If you require specific accommodation, please contact our access coordinator at simonsevents@berkeley.edu with as much advance notice as possible.
Travel grants
IVADO is offering travel grants to attend the proposed workshops, which will be held in California, USA, on the campus of the Simons Institute for the Theory of computing. Priority is given to doctoral students, post-doctoral researchers and early-career researchers who wish to attend one of the three California workshops in person. This opportunity aims to support the engagement of those eager to directly exchange with renowned experts and colleagues in the field.
IVADO will provide a travel grant of $3000 CAD per workshop to cover the cost of travel and accommodations.

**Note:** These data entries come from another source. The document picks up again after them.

/-! ### What only some instructions change -/

/-- Only PUSH, POP, CALL and RET change sp, and by one (10_state.md section 3). -/
def Obligations.StackPointerChangedOnlyByStackInstructions : Prop :=
  ∀ m s t, stepWith m s = .next t → t.sp ≠ s.sp →
    ((AtMnemonic m s .push ∨ AtMnemonic m s .call) ∧ (t.sp : Int) = s.sp - 1) ∨
    ((AtMnemonic m s .pop ∨ AtMnemonic m s .ret) ∧ t.sp = s.sp + 1)

/-- Only PUSH and CALL write memory, and only the cell at sp − 1 (20_memory.md section 2; conflict C5). -/
def Obligations.MemoryWrittenOnlyByPushAndCall : Prop :=
  ∀ m s t (a : Int), stepWith m s = .next t → memRead a t ≠ memRead a s →
    (AtMnemonic m s .push ∨ AtMnemonic m s .call) ∧ a = pushAddress s

/-- The output only grows, by one value at a time and only by PRN (10_state.md section 7). -/
def Obligations.OutputOnlyGrowsByPrn : Prop :=
  ∀ m s t, stepWith m s = .next t →
    t.out = s.out ∨ (AtMnemonic m s .prn ∧ ∃ k : Fin 8, t.out = s.out ++ [s.x k])

/-- Only LDI, ADD, MUL and POP write a general register, and only the one their operand A names (10_state.md
section 1, the table). -/
def Obligations.RegistersWrittenOnlyAsTabled : Prop :=
  ∀ i s t (k : Fin 8), exec i s = .next t → t.x k ≠ s.x k →
    (∃ imm, i = .ldi (registerByte k) imm) ∨ (∃ b, i = .add (registerByte k) b) ∨
    (∃ b, i = .mul (registerByte k) b) ∨ i = .pop (registerByte k)

/-! ### Loading and running -/

/-- 70_reset_and_hazards.md R263: loading puts p_i at address i and changes nothing else; the cells from n on keep
their reset value 0. -/
def Obligations.LoadBytesPlacesImage : Prop :=
  ∀ p : List Byte, p.length ≤ 256 →
    ∃ t, loadBytes (p.map fun v => (v.toNat : Int)) State.reset = .ok t ∧
      (∀ i (h : i < p.length), memRead (i : Int) t = .ok p[i]) ∧
      (∀ i : Nat, p.length ≤ i → i ≤ 255 → memRead (i : Int) t = .ok 0) ∧
      t = { State.reset with mem := t.mem }

/-- A load that is too long, holds a value outside [0,255] or meets an engine that is not in the reset state is
refused as a whole (70_reset_and_hazards.md section 2; decision D14, log entry 10). -/
def Obligations.LoadIsAllOrNothing : Prop :=
  ∀ (p : List Int) (s : State),
    (∃ t, loadBytes p s = .ok t) ↔ s = State.reset ∧ p.length ≤ 256 ∧ ∀ v ∈ p, 0 ≤ v ∧ v ≤ 255

/-- The launch state is what loading gives: Running at pc 0 with sp 0xF3, no flag, zero registers and no output
(70_reset_and_hazards.md section 2), and it has the invariant. -/
def Obligations.LaunchState : Prop :=
  ∀ (m : OpcodeMap) (p : List Byte), p.length ≤ 256 →
    loadBytes (p.map fun v => (v.toNat : Int)) State.reset = .ok (launch p) ∧
    (launch p).status = .running ∧ (launch p).pc = 0 ∧ (launch p).sp = 0xF3 ∧ (launch p).out = [] ∧
    (launch p).flags = ⟨false, false, false⟩ ∧ (∀ k, (launch p).x k = 0) ∧ Inv m (launch p)

/-- `run()` is the repeated `step()` (40_cycle.md section 2), as the host's own run of the core repeats it. -/
def Obligations.RunIsRepeatedStep : Prop :=
  ∀ fuel (s : State), run fuel s = Sys2Proof.core.run fuel s

/-- However many steps a run is given, it ends in at most one state, and every larger budget ends there too
(40_cycle.md section 2). -/
def Obligations.RunEndsInOneState : Prop :=
  ∀ m s t, Ends m s t →
    (∀ u, Ends m s u → u = t) ∧ ∃ n, ∀ fuel, n ≤ fuel → runWith m fuel s = .next t
end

The number of travel grants available is limited. To be eligible, we strongly recommend that you register for the workshop of your choice and apply for funding as soon as possible. Funding is granted based on eligibility and relevance of your application, and is available on a first come, first served basis, subject to the availability of funds.
Please note that no funding request submissions will be accepted less than two weeks before the event. Make sure to complete your registration and funding request well before this deadline to maximize your chances of receiving support.
Selection Criteria:
- Active researcher in the field of NLP, LLM, and/or transformers, or a relevant related field;
- Currently employed or enrolled at a Canadian University;
- Doctoral student, postdoctoral researcher or early career researcher (priority criteria, but not excluding).